Among the records below, find each line bearing the word "ProfileId" and copy it.

------ Data under study

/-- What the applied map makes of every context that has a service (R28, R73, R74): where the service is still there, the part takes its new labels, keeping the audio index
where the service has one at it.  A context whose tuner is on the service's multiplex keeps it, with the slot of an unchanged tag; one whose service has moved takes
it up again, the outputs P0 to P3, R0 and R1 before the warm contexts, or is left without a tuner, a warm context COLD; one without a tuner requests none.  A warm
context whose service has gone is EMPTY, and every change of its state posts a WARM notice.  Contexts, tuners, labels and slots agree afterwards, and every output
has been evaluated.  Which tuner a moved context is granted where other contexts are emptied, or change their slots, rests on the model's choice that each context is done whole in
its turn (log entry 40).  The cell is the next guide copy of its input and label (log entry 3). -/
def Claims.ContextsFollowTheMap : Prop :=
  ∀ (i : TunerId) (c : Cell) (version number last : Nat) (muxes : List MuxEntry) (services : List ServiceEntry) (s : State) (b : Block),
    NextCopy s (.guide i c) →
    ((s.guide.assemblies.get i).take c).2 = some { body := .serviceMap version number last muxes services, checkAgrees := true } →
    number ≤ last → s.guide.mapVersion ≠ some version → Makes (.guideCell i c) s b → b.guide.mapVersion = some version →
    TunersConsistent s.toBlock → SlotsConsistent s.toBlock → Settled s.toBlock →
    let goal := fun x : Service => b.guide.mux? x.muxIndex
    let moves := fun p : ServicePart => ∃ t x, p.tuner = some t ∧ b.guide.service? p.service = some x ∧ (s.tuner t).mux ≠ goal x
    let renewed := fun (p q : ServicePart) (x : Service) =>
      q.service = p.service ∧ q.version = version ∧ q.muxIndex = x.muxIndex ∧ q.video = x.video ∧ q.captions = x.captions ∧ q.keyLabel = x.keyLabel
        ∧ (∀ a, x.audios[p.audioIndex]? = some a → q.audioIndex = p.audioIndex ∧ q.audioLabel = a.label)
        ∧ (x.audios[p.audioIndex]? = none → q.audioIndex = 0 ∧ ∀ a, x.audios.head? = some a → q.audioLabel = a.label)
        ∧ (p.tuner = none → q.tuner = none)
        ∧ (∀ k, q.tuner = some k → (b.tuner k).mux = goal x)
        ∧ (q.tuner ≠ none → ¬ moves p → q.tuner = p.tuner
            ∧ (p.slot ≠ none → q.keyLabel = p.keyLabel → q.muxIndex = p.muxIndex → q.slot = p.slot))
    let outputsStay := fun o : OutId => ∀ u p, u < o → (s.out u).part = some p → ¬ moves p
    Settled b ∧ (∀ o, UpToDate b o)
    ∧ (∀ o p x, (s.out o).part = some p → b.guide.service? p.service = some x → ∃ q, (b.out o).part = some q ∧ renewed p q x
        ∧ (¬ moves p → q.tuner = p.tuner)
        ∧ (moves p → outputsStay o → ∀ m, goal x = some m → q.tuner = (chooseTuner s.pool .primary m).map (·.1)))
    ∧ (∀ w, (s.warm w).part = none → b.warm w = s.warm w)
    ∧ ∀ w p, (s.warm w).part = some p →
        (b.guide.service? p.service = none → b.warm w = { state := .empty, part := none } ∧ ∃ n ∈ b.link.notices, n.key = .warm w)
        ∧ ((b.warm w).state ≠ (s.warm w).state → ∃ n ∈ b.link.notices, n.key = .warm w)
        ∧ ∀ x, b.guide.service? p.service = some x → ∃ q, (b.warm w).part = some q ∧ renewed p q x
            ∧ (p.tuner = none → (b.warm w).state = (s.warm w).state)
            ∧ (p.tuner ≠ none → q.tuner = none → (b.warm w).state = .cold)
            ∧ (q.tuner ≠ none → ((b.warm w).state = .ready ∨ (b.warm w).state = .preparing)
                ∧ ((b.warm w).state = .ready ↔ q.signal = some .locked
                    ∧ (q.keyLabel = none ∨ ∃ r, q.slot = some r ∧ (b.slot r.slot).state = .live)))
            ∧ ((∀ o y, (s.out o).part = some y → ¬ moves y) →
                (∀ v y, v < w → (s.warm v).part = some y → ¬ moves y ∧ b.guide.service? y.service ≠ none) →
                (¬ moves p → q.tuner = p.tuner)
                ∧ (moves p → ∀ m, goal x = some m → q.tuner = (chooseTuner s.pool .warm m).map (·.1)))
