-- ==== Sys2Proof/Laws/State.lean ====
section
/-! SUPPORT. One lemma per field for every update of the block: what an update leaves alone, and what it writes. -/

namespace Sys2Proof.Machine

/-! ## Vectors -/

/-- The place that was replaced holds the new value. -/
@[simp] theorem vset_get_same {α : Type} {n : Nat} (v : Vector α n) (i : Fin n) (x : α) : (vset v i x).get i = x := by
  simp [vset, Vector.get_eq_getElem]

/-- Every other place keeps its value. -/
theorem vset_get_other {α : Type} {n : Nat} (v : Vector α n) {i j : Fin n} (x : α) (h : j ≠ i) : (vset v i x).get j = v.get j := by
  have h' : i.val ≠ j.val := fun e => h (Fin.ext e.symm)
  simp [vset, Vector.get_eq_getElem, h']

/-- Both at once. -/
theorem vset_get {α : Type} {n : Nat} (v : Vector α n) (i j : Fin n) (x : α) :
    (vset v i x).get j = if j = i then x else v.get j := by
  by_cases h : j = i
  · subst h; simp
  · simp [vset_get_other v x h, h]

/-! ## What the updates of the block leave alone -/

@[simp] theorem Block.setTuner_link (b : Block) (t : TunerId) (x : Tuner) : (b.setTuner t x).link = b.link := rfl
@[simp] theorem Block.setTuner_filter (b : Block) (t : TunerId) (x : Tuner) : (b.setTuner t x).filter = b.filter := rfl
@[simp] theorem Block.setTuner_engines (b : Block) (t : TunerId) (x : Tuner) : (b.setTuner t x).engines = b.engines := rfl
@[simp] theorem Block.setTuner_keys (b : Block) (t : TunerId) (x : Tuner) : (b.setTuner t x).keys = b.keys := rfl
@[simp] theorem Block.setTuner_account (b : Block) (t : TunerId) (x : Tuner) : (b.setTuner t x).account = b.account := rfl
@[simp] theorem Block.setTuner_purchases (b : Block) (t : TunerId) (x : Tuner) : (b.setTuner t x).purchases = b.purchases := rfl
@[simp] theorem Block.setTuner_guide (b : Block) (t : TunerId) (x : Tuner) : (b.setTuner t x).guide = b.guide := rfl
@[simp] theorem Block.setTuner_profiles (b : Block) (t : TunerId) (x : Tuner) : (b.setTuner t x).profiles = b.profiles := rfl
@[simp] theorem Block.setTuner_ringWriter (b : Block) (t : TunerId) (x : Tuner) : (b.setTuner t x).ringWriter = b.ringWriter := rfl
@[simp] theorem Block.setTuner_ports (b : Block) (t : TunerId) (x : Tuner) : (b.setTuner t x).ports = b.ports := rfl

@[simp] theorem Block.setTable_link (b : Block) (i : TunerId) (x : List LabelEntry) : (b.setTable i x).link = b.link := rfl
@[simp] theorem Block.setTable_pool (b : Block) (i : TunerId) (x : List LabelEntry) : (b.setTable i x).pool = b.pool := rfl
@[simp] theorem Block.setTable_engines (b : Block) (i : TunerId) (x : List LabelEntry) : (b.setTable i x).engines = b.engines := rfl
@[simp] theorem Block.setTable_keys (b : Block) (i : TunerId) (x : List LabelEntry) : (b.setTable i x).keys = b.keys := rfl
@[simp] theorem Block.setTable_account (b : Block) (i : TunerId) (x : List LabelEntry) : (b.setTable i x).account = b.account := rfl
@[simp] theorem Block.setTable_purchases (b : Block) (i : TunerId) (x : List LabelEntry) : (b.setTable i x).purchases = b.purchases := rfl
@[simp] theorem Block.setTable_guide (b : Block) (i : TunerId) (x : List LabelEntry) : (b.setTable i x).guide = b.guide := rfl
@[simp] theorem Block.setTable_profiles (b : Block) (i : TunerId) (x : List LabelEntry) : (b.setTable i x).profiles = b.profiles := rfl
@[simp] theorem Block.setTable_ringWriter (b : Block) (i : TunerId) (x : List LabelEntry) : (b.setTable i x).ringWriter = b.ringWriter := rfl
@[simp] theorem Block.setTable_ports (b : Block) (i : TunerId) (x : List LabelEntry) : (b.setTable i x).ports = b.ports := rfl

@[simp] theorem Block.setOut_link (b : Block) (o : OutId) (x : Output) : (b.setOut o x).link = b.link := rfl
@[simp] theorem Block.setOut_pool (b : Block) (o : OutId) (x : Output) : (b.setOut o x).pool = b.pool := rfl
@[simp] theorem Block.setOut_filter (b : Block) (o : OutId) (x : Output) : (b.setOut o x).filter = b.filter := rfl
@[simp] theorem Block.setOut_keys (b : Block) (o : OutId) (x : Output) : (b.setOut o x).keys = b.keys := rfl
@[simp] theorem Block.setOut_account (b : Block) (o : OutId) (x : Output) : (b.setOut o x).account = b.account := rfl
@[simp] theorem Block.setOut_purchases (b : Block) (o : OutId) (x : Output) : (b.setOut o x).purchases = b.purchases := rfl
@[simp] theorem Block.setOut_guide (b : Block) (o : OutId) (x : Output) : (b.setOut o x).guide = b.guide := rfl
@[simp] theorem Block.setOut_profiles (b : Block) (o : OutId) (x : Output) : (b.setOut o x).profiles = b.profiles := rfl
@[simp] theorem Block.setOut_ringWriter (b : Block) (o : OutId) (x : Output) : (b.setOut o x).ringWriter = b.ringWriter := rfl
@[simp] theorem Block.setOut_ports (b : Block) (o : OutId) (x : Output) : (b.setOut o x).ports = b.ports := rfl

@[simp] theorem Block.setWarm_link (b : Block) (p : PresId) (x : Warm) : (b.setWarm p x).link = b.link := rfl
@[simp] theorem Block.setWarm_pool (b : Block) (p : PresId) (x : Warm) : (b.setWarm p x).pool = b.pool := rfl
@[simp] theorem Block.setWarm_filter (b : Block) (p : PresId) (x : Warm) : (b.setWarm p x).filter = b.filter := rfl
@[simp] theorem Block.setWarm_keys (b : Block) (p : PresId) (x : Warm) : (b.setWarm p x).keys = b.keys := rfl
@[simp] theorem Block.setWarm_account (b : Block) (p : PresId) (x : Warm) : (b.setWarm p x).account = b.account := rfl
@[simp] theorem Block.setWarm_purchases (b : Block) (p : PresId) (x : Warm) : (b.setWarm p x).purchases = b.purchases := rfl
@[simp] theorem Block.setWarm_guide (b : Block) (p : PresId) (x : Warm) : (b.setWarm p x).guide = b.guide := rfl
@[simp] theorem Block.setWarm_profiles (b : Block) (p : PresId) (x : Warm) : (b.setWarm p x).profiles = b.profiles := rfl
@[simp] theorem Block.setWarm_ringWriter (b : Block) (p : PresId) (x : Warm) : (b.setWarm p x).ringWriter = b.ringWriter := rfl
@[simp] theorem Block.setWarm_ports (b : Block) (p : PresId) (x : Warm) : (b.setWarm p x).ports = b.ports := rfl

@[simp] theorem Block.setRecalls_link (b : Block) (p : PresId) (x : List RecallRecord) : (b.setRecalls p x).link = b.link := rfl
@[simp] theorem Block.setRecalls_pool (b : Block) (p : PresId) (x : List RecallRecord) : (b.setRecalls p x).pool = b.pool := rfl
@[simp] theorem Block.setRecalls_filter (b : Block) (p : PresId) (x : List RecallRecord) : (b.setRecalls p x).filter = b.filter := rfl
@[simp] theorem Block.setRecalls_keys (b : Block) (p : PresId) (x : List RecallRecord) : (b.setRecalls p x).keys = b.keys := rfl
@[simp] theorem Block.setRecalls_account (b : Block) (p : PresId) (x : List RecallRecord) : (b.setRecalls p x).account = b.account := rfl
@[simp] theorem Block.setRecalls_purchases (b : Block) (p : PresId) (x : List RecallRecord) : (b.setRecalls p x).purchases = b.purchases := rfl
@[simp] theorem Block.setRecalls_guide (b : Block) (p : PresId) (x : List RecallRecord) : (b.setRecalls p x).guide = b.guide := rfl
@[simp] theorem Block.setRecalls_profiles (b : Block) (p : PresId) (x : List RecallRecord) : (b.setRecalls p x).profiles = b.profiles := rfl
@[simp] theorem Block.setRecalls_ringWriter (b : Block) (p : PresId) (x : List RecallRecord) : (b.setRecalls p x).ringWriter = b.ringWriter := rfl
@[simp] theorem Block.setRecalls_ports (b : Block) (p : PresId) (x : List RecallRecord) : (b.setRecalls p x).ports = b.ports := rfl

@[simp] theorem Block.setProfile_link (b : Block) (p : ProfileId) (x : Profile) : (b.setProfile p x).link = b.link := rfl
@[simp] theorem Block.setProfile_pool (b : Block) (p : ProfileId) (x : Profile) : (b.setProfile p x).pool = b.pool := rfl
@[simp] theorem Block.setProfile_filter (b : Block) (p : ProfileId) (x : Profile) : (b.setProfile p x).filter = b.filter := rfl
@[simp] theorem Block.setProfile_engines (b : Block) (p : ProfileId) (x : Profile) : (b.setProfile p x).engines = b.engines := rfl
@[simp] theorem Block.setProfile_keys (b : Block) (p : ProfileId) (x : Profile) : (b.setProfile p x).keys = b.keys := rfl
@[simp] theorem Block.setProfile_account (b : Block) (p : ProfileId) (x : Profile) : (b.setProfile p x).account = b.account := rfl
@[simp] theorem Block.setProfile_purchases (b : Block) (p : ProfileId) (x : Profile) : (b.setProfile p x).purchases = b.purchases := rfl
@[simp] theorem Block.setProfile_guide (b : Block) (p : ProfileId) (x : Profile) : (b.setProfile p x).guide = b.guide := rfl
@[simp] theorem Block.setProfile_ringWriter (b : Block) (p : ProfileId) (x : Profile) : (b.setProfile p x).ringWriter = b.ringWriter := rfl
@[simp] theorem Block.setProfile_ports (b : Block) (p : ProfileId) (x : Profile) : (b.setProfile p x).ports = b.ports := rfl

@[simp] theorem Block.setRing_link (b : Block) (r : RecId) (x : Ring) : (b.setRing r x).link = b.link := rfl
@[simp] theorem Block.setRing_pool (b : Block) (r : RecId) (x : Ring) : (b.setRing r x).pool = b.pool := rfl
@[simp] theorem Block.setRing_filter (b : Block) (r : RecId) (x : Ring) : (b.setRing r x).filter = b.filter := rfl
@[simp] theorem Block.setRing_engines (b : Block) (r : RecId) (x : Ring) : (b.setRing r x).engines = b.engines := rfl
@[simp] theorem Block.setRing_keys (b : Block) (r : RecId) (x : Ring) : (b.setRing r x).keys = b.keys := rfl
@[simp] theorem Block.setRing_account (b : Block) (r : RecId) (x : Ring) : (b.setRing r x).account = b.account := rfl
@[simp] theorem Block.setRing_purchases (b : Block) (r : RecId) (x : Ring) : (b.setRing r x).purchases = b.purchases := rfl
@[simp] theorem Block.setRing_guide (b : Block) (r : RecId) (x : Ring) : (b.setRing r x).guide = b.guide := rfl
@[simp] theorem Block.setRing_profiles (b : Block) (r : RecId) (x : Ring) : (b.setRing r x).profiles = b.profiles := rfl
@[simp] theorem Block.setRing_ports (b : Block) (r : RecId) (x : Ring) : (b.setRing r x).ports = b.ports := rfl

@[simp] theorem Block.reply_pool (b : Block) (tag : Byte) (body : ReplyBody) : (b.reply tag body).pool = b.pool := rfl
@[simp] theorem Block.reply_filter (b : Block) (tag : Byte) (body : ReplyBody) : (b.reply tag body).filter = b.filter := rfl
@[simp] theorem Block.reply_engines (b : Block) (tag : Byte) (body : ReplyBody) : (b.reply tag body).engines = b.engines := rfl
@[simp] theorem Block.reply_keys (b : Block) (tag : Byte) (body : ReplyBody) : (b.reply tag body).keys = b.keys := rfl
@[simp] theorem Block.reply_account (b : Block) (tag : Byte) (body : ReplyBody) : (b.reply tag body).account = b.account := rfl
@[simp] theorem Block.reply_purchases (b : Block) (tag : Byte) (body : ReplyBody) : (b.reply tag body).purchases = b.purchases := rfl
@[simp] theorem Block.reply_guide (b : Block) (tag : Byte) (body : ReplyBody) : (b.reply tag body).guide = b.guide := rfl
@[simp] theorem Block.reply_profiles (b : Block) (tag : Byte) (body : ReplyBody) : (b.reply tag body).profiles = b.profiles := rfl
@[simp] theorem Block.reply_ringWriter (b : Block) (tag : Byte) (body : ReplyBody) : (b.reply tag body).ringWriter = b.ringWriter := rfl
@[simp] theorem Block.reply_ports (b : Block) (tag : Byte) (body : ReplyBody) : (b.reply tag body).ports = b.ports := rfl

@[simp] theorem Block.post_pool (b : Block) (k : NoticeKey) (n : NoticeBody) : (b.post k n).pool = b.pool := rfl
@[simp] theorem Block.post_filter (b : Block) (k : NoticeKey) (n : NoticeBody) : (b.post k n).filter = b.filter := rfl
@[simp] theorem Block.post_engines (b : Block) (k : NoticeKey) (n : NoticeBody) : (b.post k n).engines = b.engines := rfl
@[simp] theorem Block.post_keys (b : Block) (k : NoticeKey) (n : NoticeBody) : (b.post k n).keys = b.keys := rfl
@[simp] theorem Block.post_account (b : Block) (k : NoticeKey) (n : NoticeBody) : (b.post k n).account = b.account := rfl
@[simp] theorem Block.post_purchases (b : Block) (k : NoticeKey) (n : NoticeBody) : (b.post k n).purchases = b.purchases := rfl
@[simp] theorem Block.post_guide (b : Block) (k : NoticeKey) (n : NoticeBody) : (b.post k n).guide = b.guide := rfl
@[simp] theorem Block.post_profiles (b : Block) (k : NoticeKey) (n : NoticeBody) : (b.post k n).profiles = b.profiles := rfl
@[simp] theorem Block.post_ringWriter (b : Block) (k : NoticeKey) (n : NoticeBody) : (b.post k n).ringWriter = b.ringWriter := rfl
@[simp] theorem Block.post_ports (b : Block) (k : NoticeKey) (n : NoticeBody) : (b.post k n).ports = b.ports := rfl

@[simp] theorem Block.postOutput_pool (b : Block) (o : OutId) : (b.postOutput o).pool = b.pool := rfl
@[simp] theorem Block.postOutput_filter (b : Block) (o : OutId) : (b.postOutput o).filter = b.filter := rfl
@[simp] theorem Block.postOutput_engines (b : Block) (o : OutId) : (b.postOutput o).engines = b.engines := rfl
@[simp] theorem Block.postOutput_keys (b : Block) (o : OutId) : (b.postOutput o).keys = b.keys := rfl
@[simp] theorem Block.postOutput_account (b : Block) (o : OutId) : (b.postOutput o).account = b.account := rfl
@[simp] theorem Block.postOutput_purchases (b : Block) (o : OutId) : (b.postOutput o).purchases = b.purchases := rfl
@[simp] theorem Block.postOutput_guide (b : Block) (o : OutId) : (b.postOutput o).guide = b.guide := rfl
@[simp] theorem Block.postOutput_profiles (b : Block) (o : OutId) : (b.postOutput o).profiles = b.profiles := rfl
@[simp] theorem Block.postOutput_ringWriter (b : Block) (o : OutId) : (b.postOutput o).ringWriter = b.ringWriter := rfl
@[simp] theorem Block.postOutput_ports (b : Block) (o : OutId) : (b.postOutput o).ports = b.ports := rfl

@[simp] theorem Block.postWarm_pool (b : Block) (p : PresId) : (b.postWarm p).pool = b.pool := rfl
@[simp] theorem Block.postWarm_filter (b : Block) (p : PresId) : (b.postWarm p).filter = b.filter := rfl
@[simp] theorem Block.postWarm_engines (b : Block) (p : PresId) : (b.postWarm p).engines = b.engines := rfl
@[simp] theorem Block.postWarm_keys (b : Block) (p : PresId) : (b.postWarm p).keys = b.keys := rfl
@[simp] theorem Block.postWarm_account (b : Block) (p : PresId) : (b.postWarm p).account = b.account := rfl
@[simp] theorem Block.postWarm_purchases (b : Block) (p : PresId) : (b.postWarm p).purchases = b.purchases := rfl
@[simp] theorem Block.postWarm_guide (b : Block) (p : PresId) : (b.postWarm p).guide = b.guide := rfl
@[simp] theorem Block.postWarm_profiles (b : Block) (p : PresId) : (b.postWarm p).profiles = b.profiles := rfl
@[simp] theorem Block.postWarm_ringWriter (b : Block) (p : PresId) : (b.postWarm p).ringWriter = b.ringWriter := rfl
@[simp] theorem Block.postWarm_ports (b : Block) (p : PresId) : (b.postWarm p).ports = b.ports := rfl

------------

*Answer below*.
@[simp] theorem Block.setProfile_link (b : Block) (p : ProfileId) (x : Profile) : (b.setProfile p x).link = b.link := rfl
@[simp] theorem Block.setProfile_pool (b : Block) (p : ProfileId) (x : Profile) : (b.setProfile p x).pool = b.pool := rfl
@[simp] theorem Block.setProfile_filter (b : Block) (p : ProfileId) (x : Profile) : (b.setProfile p x).filter = b.filter := rfl
@[simp] theorem Block.setProfile_engines (b : Block) (p : ProfileId) (x : Profile) : (b.setProfile p x).engines = b.engines := rfl
@[simp] theorem Block.setProfile_keys (b : Block) (p : ProfileId) (x : Profile) : (b.setProfile p x).keys = b.keys := rfl
@[simp] theorem Block.setProfile_account (b : Block) (p : ProfileId) (x : Profile) : (b.setProfile p x).account = b.account := rfl
@[simp] theorem Block.setProfile_purchases (b : Block) (p : ProfileId) (x : Profile) : (b.setProfile p x).purchases = b.purchases := rfl
@[simp] theorem Block.setProfile_guide (b : Block) (p : ProfileId) (x : Profile) : (b.setProfile p x).guide = b.guide := rfl
@[simp] theorem Block.setProfile_ringWriter (b : Block) (p : ProfileId) (x : Profile) : (b.setProfile p x).ringWriter = b.ringWriter := rfl
@[simp] theorem Block.setProfile_ports (b : Block) (p : ProfileId) (x : Profile) : (b.setProfile p x).ports = b.ports := rfl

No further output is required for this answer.